## [Provided data]
/-- 60_exceptions.md R170, R171, R173, R176 (the spec's decisions D5, D6, D7): which error a tick latches, with its code
and info, in the order of the tick. -/
def Obligations.TickLatchesTheFirstError : Prop :=
  ∀ s : State, s.FAULT.kind = 0 →
    (0x1000 ≤ s.pc.toNat → step s = .next ({ s with FAULT := ⟨4, s.pc⟩ } : State).consumeDraw) ∧
    (s.pc.toNat = 0xFFF → step s = .next ({ s with FAULT := ⟨4, 0x1000⟩ } : State).consumeDraw) ∧
    ∀ w, s.fetchWord = .ok w →
      ((∃ e, decode w = .error e) → step s = .next ({ s with FAULT := ⟨1, w⟩ } : State).consumeDraw) ∧
      (∀ nnn, decode w = .ok (.call nnn) → s.SP.val = 16 →
        step s = .next ({ s with FAULT := ⟨2, s.pc⟩ } : State).consumeDraw) ∧
      (∀ x, decode w = .ok (.ret x) → s.SP.val = 0 →
        step s = .next ({ s with FAULT := ⟨3, s.pc⟩ } : State).consumeDraw) ∧
      (∀ x y n, decode w = .ok (.drw x y n) → s.cfg.drawReferenceFault = true →
        step s = .next ({ s with FAULT := ⟨6, w⟩ } : State).consumeDraw) ∧
      (∀ x y n r, decode w = .ok (.drw x y n) → s.cfg.drawReferenceFault = false → r < n.toNat →
        4096 ≤ s.I.toNat + r → (∀ q, q < r → s.I.toNat + q < 4096) →
        step s = .next ({ s with FAULT := ⟨4, BitVec.ofNat 16 (s.I.toNat + r)⟩ } : State).consumeDraw)

/-- 70_reset_and_hazards.md R210: a tick runs without error exactly when the program respects what the rule lists. -/
def Obligations.TickCommitsExactlyWhenRulesAreRespected : Prop :=
  ∀ s, s.FAULT.kind = 0 → ∃ t, step s = .next t ∧ (t.FAULT.kind = 0 ↔ s.safeToRun)

/-- 60_exceptions.md R186, 30_encoding.md R88: after N ticks none of which raised, each timer is max(k − N, 0) (for
`ST` the spec's decision D9). -/
def Obligations.TimersCountDownToZero : Prop :=
  ∀ n s t, s.FAULT.kind = 0 → Host.Core.run core n s = .next t → t.FAULT.kind = 0 →
    t.DT.toNat = max ((s.DT.toNat : Int) - n) 0 ∧ t.ST.toNat = max ((s.ST.toNat : Int) - n) 0

/-- 20_memory.md R63, R67, R72 (the spec's own inference): no tick writes memory or changes the configuration. -/
def Obligations.NoTickWritesMemory : Prop :=
  ∀ s t, step s = .next t → (∀ a, t.memRead a = s.memRead a) ∧ t.mem = s.mem ∧ t.cfg = s.cfg

/-- 10_state.md R23, R36 (the spec's own summary): which instructions write which state. That RET, which R36 lists among
the writers of "SP, stack", leaves every slot is R29 with the spec's decision D28 (log 14). That no instruction writes the
configuration or the draw inputs is R37 and R34 (the spec's decisions D1, D16) in the model's own fields (log 1, log 3);
the timers move in the step, after `exec` (log 19). -/
def Obligations.StateIsWrittenOnlyByItsInstructions : Prop :=
  ∀ i s t, exec i s = .next t →
    (∀ x, t.readV x ≠ s.readV x → x ∈ i.writtenRegs) ∧
    (t.I ≠ s.I → ∃ nnn, i = .ldI nnn) ∧
    (t.SP ≠ s.SP → (∃ x, i = .ret x) ∨ ∃ nnn, i = .call nnn) ∧
    (t.stack ≠ s.stack → ∃ nnn, i = .call nnn) ∧
    (t.FB ≠ s.FB → (∃ x, i = .cls x) ∨ ∃ x y n, i = .drw x y n) ∧
    t.mem = s.mem ∧ t.DT = s.DT ∧ t.ST = s.ST ∧ t.cfg = s.cfg ∧ t.draws = s.draws ∧ t.drawCount = s.drawCount

/-- 10_state.md R34 (the spec's decision D16): every instruction but CXNN ignores the draw. -/
def Obligations.OnlyRndDependsOnTheDraw : Prop :=
  ∀ i s t ds n, (∀ x nn, i ≠ .rnd x nn) → exec i s = .next t →
    exec i { s with draws := ds, drawCount := n } = .next { t with draws := ds, drawCount := n }

/-- 10_state.md R41, 41_load_immediate.md R133: in `tick(rnd)` an RND writes `rnd & nn` for the draw it was given. -/
def Obligations.TickGivesItsDrawToRnd : Prop :=
  ∀ s rnd w x nn, s.FAULT.kind = 0 → s.fetchWord = .ok w → decode w = .ok (.rnd x nn) →
    ∃ t, tick rnd s = .next (t, .ok) ∧ t.readV x = rnd &&& nn ∧ t.pc = s.pc + 2 ∧
      ChangesOnly (fun p => p = .V x ∨ p = .pc ∨ p = .DT ∨ p = .ST) s t

/-! ### Invariants -/

/-- 10_state.md R35 (with the model's canonical memory, log 6): every tick keeps a well-formed state well formed. -/
def Obligations.StepKeepsWellFormedStates : Prop := ∀ s t, s.wf → step s = .next t → t.wf

/-- 10_state.md R35, 70_reset_and_hazards.md R200: the reset state is well formed, whatever the configuration. -/
def Obligations.ResetStateIsWellFormed : Prop := ∀ c, (State.resetOf c).wf

/-- 10_state.md R35: "Every transaction of the block maps a well-formed state to a well-formed state", and a state with
`pc` > 0xFFE is well formed as any other: its next tick raises OutOfBoundsAccess. -/
def Obligations.TransactionsKeepWellFormedStates : Prop :=
  (∀ x b b' r, b.state.wf → transact x b = .next (b', r) → b'.state.wf) ∧
  (∀ (s : State) (p : Word), s.wf → s.FAULT.kind = 0 → 0xFFE < p.toNat →
    (s.setPc p).wf ∧ ∃ t, step (s.setPc p) = .next t ∧ t.FAULT.kind = 4)

/-- 10_state.md R26, 40_control_flow.md R110, R111: from states whose `pc` is at most 0x10FE and whose return addresses
are at most 0x1000, every step leads to such a state. -/
def Obligations.StepKeepsAddressesBounded : Prop := ∀ s t, s.addressesBounded → step s = .next t → t.addressesBounded

/-- The reset state meets that bound (70_reset_and_hazards.md R200). -/
def Obligations.ResetStateHasBoundedAddresses : Prop := ∀ c, (State.resetOf c).addressesBounded

/-- 10_state.md R33, 60_exceptions.md R170, R173: `FAULT` holds no info without an error, never RomTooLarge, and
NotImplemented only under its flag; every tick keeps this, and reset has it. -/
def Obligations.StepKeepsFaultCoherent : Prop :=
  (∀ s t, s.faultCoherent → step s = .next t → t.faultCoherent) ∧ ∀ c, (State.resetOf c).faultCoherent

/-! ### Control transfer -/

/-- 40_control_flow.md R111: RET pops the return address; on an empty stack it raises StackUnderflow(A)
(the spec's decisions D3, D5). -/
def Obligations.RetPopsTheReturnAddress : Prop :=
  DecodesAs 0x00EE 0xF0FF (fun w => .ret (w.extractLsb' 8 4)) ∧
  (∀ x s k, s.SP.val = k + 1 → ∃ t, exec (.ret x) s = .next t ∧ t.SP.val = k ∧ t.pc = s.slot (BitVec.ofNat 4 k) ∧
    ChangesOnly (fun p => p = .pc ∨ p = .SP) s t) ∧
  (∀ x s, s.SP.val = 0 → exec (.ret x) s = .next { s with FAULT := ⟨3, s.pc⟩ })

/-- 40_control_flow.md R112: JP sets `pc` to NNN and nothing else, any target being legal; a target of 0xFFF makes the
next fetch raise OutOfBoundsAccess(0x1000) (the info is the spec's decision D5); a jump to its own address repeats, each tick decrementing the timers (and
using up its draw, log 4). -/
def Obligations.JpSetsThePc : Prop :=
  DecodesAs 0x1000 0xF000 (fun w => .jp (w.extractLsb' 0 12)) ∧
  (∀ nnn s, ∃ t, exec (.jp nnn) s = .next t ∧ t.pc.toNat = nnn.toNat ∧ ChangesOnly (fun p => p = .pc) s t ∧
    (nnn = 0xFFF → t.fetchWord = .error ⟨.outOfBoundsAccess, 0x1000⟩)) ∧
  (∀ s w nnn, s.FAULT.kind = 0 → s.fetchWord = .ok w → decode w = .ok (.jp nnn) → nnn.toNat = s.pc.toNat →
    ∃ t, step s = .next t ∧ ChangesOnly (fun p => p = .DT ∨ p = .ST ∨ p = .draws ∨ p = .drawCount) s t ∧
      t.DT.toNat = s.DT.toNat - 1 ∧ t.ST.toNat = s.ST.toNat - 1)

/-- 40_control_flow.md R113: CALL pushes `A` + 2 and jumps; on a full stack it raises StackOverflow(A) (the
spec's decisions D3, D5). -/
def Obligations.CallPushesTheReturnAddress : Prop :=
  DecodesAs 0x2000 0xF000 (fun w => .call (w.extractLsb' 0 12)) ∧
  (∀ nnn s, s.SP.val < 16 → ∃ t, exec (.call nnn) s = .next t ∧ t.SP.val = s.SP.val + 1 ∧ t.pc.toNat = nnn.toNat ∧
    t.slot (BitVec.ofNat 4 s.SP.val) = s.pc + 2 ∧
    ChangesOnly (fun p => p = .pc ∨ p = .SP ∨ p = .slot (BitVec.ofNat 4 s.SP.val)) s t) ∧
  (∀ nnn s, s.SP.val = 16 → exec (.call nnn) s = .next { s with FAULT := ⟨2, s.pc⟩ })

/-- 10_state.md R28, R29 (the spec's decisions D3, D28): "Push then pop of the same address returns that exact address,
and the stack pointer is restored to its pre-push value." The slot keeps the value (log 14). -/
def Obligations.PopReturnsThePushedAddress : Prop :=
  ∀ (s : State) (A B v : Word), s.SP.val < 16 →
    ∃ t u, s.push A v = .ok t ∧ t.pop B = .ok (v, u) ∧ u.SP = s.SP ∧
      u.slot (BitVec.ofNat 4 s.SP.val) = v ∧ ChangesOnly (fun p => p = .slot (BitVec.ofNat 4 s.SP.val)) s u

/-- 40_control_flow.md R114, R115, R116: a skip advances `pc` by 4 in all when its condition holds and by 2 when it does
not, and changes nothing else; a taken SE at 0xFFC leaves `pc` = 0x1000, so the next fetch raises OutOfBoundsAccess. -/
def Obligations.SkipsAdvanceByFourOrTwo : Prop :=
  DecodesAs 0x3000 0xF000 (fun w => .seImm (w.extractLsb' 8 4) (w.extractLsb' 0 8)) ∧
  DecodesAs 0x4000 0xF000 (fun w => .sneImm (w.extractLsb' 8 4) (w.extractLsb' 0 8)) ∧
  DecodesAs 0x5000 0xF000 (fun w => .seReg (w.extractLsb' 8 4) (w.extractLsb' 4 4) (w.extractLsb' 0 4)) ∧
  ∀ x s, (∀ nn, ∃ t, exec (.seImm x nn) s = .next t ∧ ChangesOnly (fun p => p = .pc) s t ∧
      t.pc = (if s.readV x = nn then s.pc + 4#16 else s.pc + 2#16) ∧
      (s.pc = 0xFFC → s.readV x = nn →
        t.pc = 0x1000 ∧ ∃ e, t.fetchWord = .error e ∧ e.kind = .outOfBoundsAccess)) ∧
    (∀ nn, ∃ t, exec (.sneImm x nn) s = .next t ∧ ChangesOnly (fun p => p = .pc) s t ∧
      t.pc = if s.readV x ≠ nn then s.pc + 4#16 else s.pc + 2#16) ∧
    (∀ y n, ∃ t, exec (.seReg x y n) s = .next t ∧ ChangesOnly (fun p => p = .pc) s t ∧
      t.pc = if s.readV x = s.readV y then s.pc + 4#16 else s.pc + 2#16)

/-- 40_control_flow.md R117 (the spec's decision D25 for the width): `pc` is V0 + NNN, not reduced to 12 bits; above
0xFFF the next fetch raises. -/
def Obligations.JpV0AddsV0ToTheTarget : Prop :=
  DecodesAs 0xB000 0xF000 (fun w => .jpV0 (w.extractLsb' 0 12)) ∧
  ∀ nnn s, ∃ t, exec (.jpV0 nnn) s = .next t ∧ t.pc.toNat = (s.readV 0).toNat + nnn.toNat ∧ t.pc.toNat ≤ 0x10FE ∧
    ChangesOnly (fun p => p = .pc) s t ∧
    (0xFFF < (s.readV 0).toNat + nnn.toNat → t.fetchWord = .error ⟨.outOfBoundsAccess, t.pc⟩)

/-! ### Immediate loads, add, index, random -/

/-- 41_load_immediate.md R130. -/
def Obligations.LdImmWritesOneRegister : Prop :=
  DecodesAs 0x6000 0xF000 (fun w => .ldImm (w.extractLsb' 8 4) (w.extractLsb' 0 8)) ∧
  ∀ x nn s, ∃ t, exec (.ldImm x nn) s = .next t ∧ t.readV x = nn ∧ t.pc = s.pc + 2 ∧
    ChangesOnly (fun p => p = .V x ∨ p = .pc) s t

/-- 41_load_immediate.md R131: the sum wraps at 256 and no flag is written. -/
def Obligations.AddImmWrapsWithoutFlag : Prop :=
  DecodesAs 0x7000 0xF000 (fun w => .addImm (w.extractLsb' 8 4) (w.extractLsb' 0 8)) ∧
  ∀ x nn s, ∃ t, exec (.addImm x nn) s = .next t ∧ (t.readV x).toNat = ((s.readV x).toNat + nn.toNat) % 256 ∧
    t.pc = s.pc + 2 ∧ ChangesOnly (fun p => p = .V x ∨ p = .pc) s t

/-- 41_load_immediate.md R132. -/
def Obligations.LdIWritesTheIndexRegister : Prop :=
  DecodesAs 0xA000 0xF000 (fun w => .ldI (w.extractLsb' 0 12)) ∧
  ∀ nnn s, ∃ t, exec (.ldI nnn) s = .next t ∧ t.I = nnn ∧ t.pc = s.pc + 2 ∧ ChangesOnly (fun p => p = .I ∨ p = .pc) s t

/-- 41_load_immediate.md R133, 10_state.md R34: the destination is the tick's draw ANDed with NN, whatever the draw is
(log 3, the spec's decision D16). -/
def Obligations.RndMasksTheDraw : Prop :=
  DecodesAs 0xC000 0xF000 (fun w => .rnd (w.extractLsb' 8 4) (w.extractLsb' 0 8)) ∧
  (∀ x nn s, ∃ t, exec (.rnd x nn) s = .next t ∧ t.readV x = s.nextDraw &&& nn ∧ t.pc = s.pc + 2 ∧
    ChangesOnly (fun p => p = .V x ∨ p = .pc) s t) ∧
  (∀ (s : State) d ds, s.draws = d :: ds → s.nextDraw = d)

/-! ### Family 0x8 -/

/-- 42_alu.md R142, R143, R144, R145: copy and logic write the destination from the operands and no flag. -/
def Obligations.CopyAndLogicWriteOnlyTheDestination : Prop :=
  DecodesAs 0x8000 0xF00F (fun w => .ldReg (w.extractLsb' 8 4) (w.extractLsb' 4 4)) ∧
  DecodesAs 0x8001 0xF00F (fun w => .orReg (w.extractLsb' 8 4) (w.extractLsb' 4 4)) ∧
  DecodesAs 0x8002 0xF00F (fun w => .andReg (w.extractLsb' 8 4) (w.extractLsb' 4 4)) ∧
  DecodesAs 0x8003 0xF00F (fun w => .xorReg (w.extractLsb' 8 4) (w.extractLsb' 4 4)) ∧
  ∀ x y s,
    (∃ t, exec (.ldReg x y) s = .next t ∧ t.readV x = s.readV y ∧ t.pc = s.pc + 2 ∧
      ChangesOnly (fun p => p = .V x ∨ p = .pc) s t) ∧
    (∃ t, exec (.orReg x y) s = .next t ∧ t.readV x = s.readV x ||| s.readV y ∧ t.pc = s.pc + 2 ∧
      ChangesOnly (fun p => p = .V x ∨ p = .pc) s t) ∧
    (∃ t, exec (.andReg x y) s = .next t ∧ t.readV x = s.readV x &&& s.readV y ∧ t.pc = s.pc + 2 ∧
      ChangesOnly (fun p => p = .V x ∨ p = .pc) s t) ∧
    (∃ t, exec (.xorReg x y) s = .next t ∧ t.readV x = s.readV x ^^^ s.readV y ∧ t.pc = s.pc + 2 ∧
      ChangesOnly (fun p => p = .V x ∨ p = .pc) s t)

/-- 42_alu.md R146, R140, R141 (the spec's decision D10): the sum modulo 256, then VF = 1 exactly when the exact sum
exceeds 255; with `x` = 0xF the carry is what stays. -/
def Obligations.AddRegWritesSumThenCarry : Prop :=
  DecodesAs 0x8004 0xF00F (fun w => .addReg (w.extractLsb' 8 4) (w.extractLsb' 4 4)) ∧
  ∀ x y s, ∃ t, exec (.addReg x y) s = .next t ∧
    t.readV 0xF#4 = (if (s.readV x).toNat + (s.readV y).toNat > 255 then 1 else 0) ∧
    (x ≠ 0xF#4 → (t.readV x).toNat = ((s.readV x).toNat + (s.readV y).toNat) % 256) ∧
    t.pc = s.pc + 2 ∧ ChangesOnly (fun p => p = .V x ∨ p = .V 0xF#4 ∨ p = .pc) s t

/-- 42_alu.md R147, R140, R141 (the spec's decision D10): VF = 1 exactly when no borrow occurs, then the difference
modulo 256; with `x` = 0xF the difference is what stays. -/
def Obligations.SubWritesNoBorrowThenDifference : Prop :=
  DecodesAs 0x8005 0xF00F (fun w => .sub (w.extractLsb' 8 4) (w.extractLsb' 4 4)) ∧
  ∀ x y s, ∃ t, exec (.sub x y) s = .next t ∧
    (x ≠ 0xF#4 → t.readV 0xF#4 = if (s.readV x).toNat ≥ (s.readV y).toNat then 1 else 0) ∧
    ((t.readV x).toNat : Int) = ((s.readV x).toNat - (s.readV y).toNat : Int) % 256 ∧
    t.pc = s.pc + 2 ∧ ChangesOnly (fun p => p = .V x ∨ p = .V 0xF#4 ∨ p = .pc) s t

/-- 42_alu.md R148, R150, R140, R141 (the spec's decisions D10 and D12): the shifts by one bit write the bit shifted out,
then the shifted value, which is what VF holds with `x` = 0xF; they do not depend on Y. -/
def Obligations.ShiftsWriteTheLostBitThenTheValue : Prop :=
  DecodesAs 0x8006 0xF00F (fun w => .shr (w.extractLsb' 8 4) (w.extractLsb' 4 4)) ∧
  DecodesAs 0x800E 0xF00F (fun w => .shl (w.extractLsb' 8 4) (w.extractLsb' 4 4)) ∧
  ∀ x y s,
    (∃ t, exec (.shr x y) s = .next t ∧ (x ≠ 0xF#4 → (t.readV 0xF#4).toNat = (s.readV x).toNat % 2) ∧
      (t.readV x).toNat = (s.readV x).toNat / 2 ∧ t.pc = s.pc + 2 ∧
      ChangesOnly (fun p => p = .V x ∨ p = .V 0xF#4 ∨ p = .pc) s t) ∧
    (∃ t, exec (.shl x y) s = .next t ∧ (x ≠ 0xF#4 → (t.readV 0xF#4).toNat = (s.readV x).toNat / 128) ∧
      (t.readV x).toNat = (s.readV x).toNat * 2 % 256 ∧ t.pc = s.pc + 2 ∧
      ChangesOnly (fun p => p = .V x ∨ p = .V 0xF#4 ∨ p = .pc) s t)

/-- 42_alu.md R149, R140, R141 (the spec's decisions D10 and D11): Vy − Vx modulo 256 and the no-borrow flag, in the
order `SUBN_FLAG_ORDER` selects: with `x` = 0xF the difference stays under `before`, the flag under `after`. -/
def Obligations.SubnWritesDifferenceAndNoBorrow : Prop :=
  DecodesAs 0x8007 0xF00F (fun w => .subn (w.extractLsb' 8 4) (w.extractLsb' 4 4)) ∧
  ∀ x y s, ∃ t, exec (.subn x y) s = .next t ∧
    ((x ≠ 0xF#4 ∨ s.cfg.subnFlagOrder = .after) →
      t.readV 0xF#4 = if (s.readV y).toNat ≥ (s.readV x).toNat then 1 else 0) ∧
    ((x ≠ 0xF#4 ∨ s.cfg.subnFlagOrder = .before) →
      ((t.readV x).toNat : Int) = ((s.readV y).toNat - (s.readV x).toNat : Int) % 256) ∧
    t.pc = s.pc + 2 ∧ ChangesOnly (fun p => p = .V x ∨ p = .V 0xF#4 ∨ p = .pc) s t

## [Goal of the exercise]
Return, exactly as they stand, the lines from the start of the records above through the line with "def Obligations.TimersCountDownToZero : Prop", both ends included, and no other lines.

## [Finished exercise]
/-- 60_exceptions.md R170, R171, R173, R176 (the spec's decisions D5, D6, D7): which error a tick latches, with its code
and info, in the order of the tick. -/
def Obligations.TickLatchesTheFirstError : Prop :=
  ∀ s : State, s.FAULT.kind = 0 →
    (0x1000 ≤ s.pc.toNat → step s = .next ({ s with FAULT := ⟨4, s.pc⟩ } : State).consumeDraw) ∧
    (s.pc.toNat = 0xFFF → step s = .next ({ s with FAULT := ⟨4, 0x1000⟩ } : State).consumeDraw) ∧
    ∀ w, s.fetchWord = .ok w →
      ((∃ e, decode w = .error e) → step s = .next ({ s with FAULT := ⟨1, w⟩ } : State).consumeDraw) ∧
      (∀ nnn, decode w = .ok (.call nnn) → s.SP.val = 16 →
        step s = .next ({ s with FAULT := ⟨2, s.pc⟩ } : State).consumeDraw) ∧
      (∀ x, decode w = .ok (.ret x) → s.SP.val = 0 →
        step s = .next ({ s with FAULT := ⟨3, s.pc⟩ } : State).consumeDraw) ∧
      (∀ x y n, decode w = .ok (.drw x y n) → s.cfg.drawReferenceFault = true →
        step s = .next ({ s with FAULT := ⟨6, w⟩ } : State).consumeDraw) ∧
      (∀ x y n r, decode w = .ok (.drw x y n) → s.cfg.drawReferenceFault = false → r < n.toNat →
        4096 ≤ s.I.toNat + r → (∀ q, q < r → s.I.toNat + q < 4096) →
        step s = .next ({ s with FAULT := ⟨4, BitVec.ofNat 16 (s.I.toNat + r)⟩ } : State).consumeDraw)

/-- 70_reset_and_hazards.md R210: a tick runs without error exactly when the program respects what the rule lists. -/
def Obligations.TickCommitsExactlyWhenRulesAreRespected : Prop :=
  ∀ s, s.FAULT.kind = 0 → ∃ t, step s = .next t ∧ (t.FAULT.kind = 0 ↔ s.safeToRun)

/-- 60_exceptions.md R186, 30_encoding.md R88: after N ticks none of which raised, each timer is max(k − N, 0) (for
`ST` the spec's decision D9). -/
def Obligations.TimersCountDownToZero : Prop :=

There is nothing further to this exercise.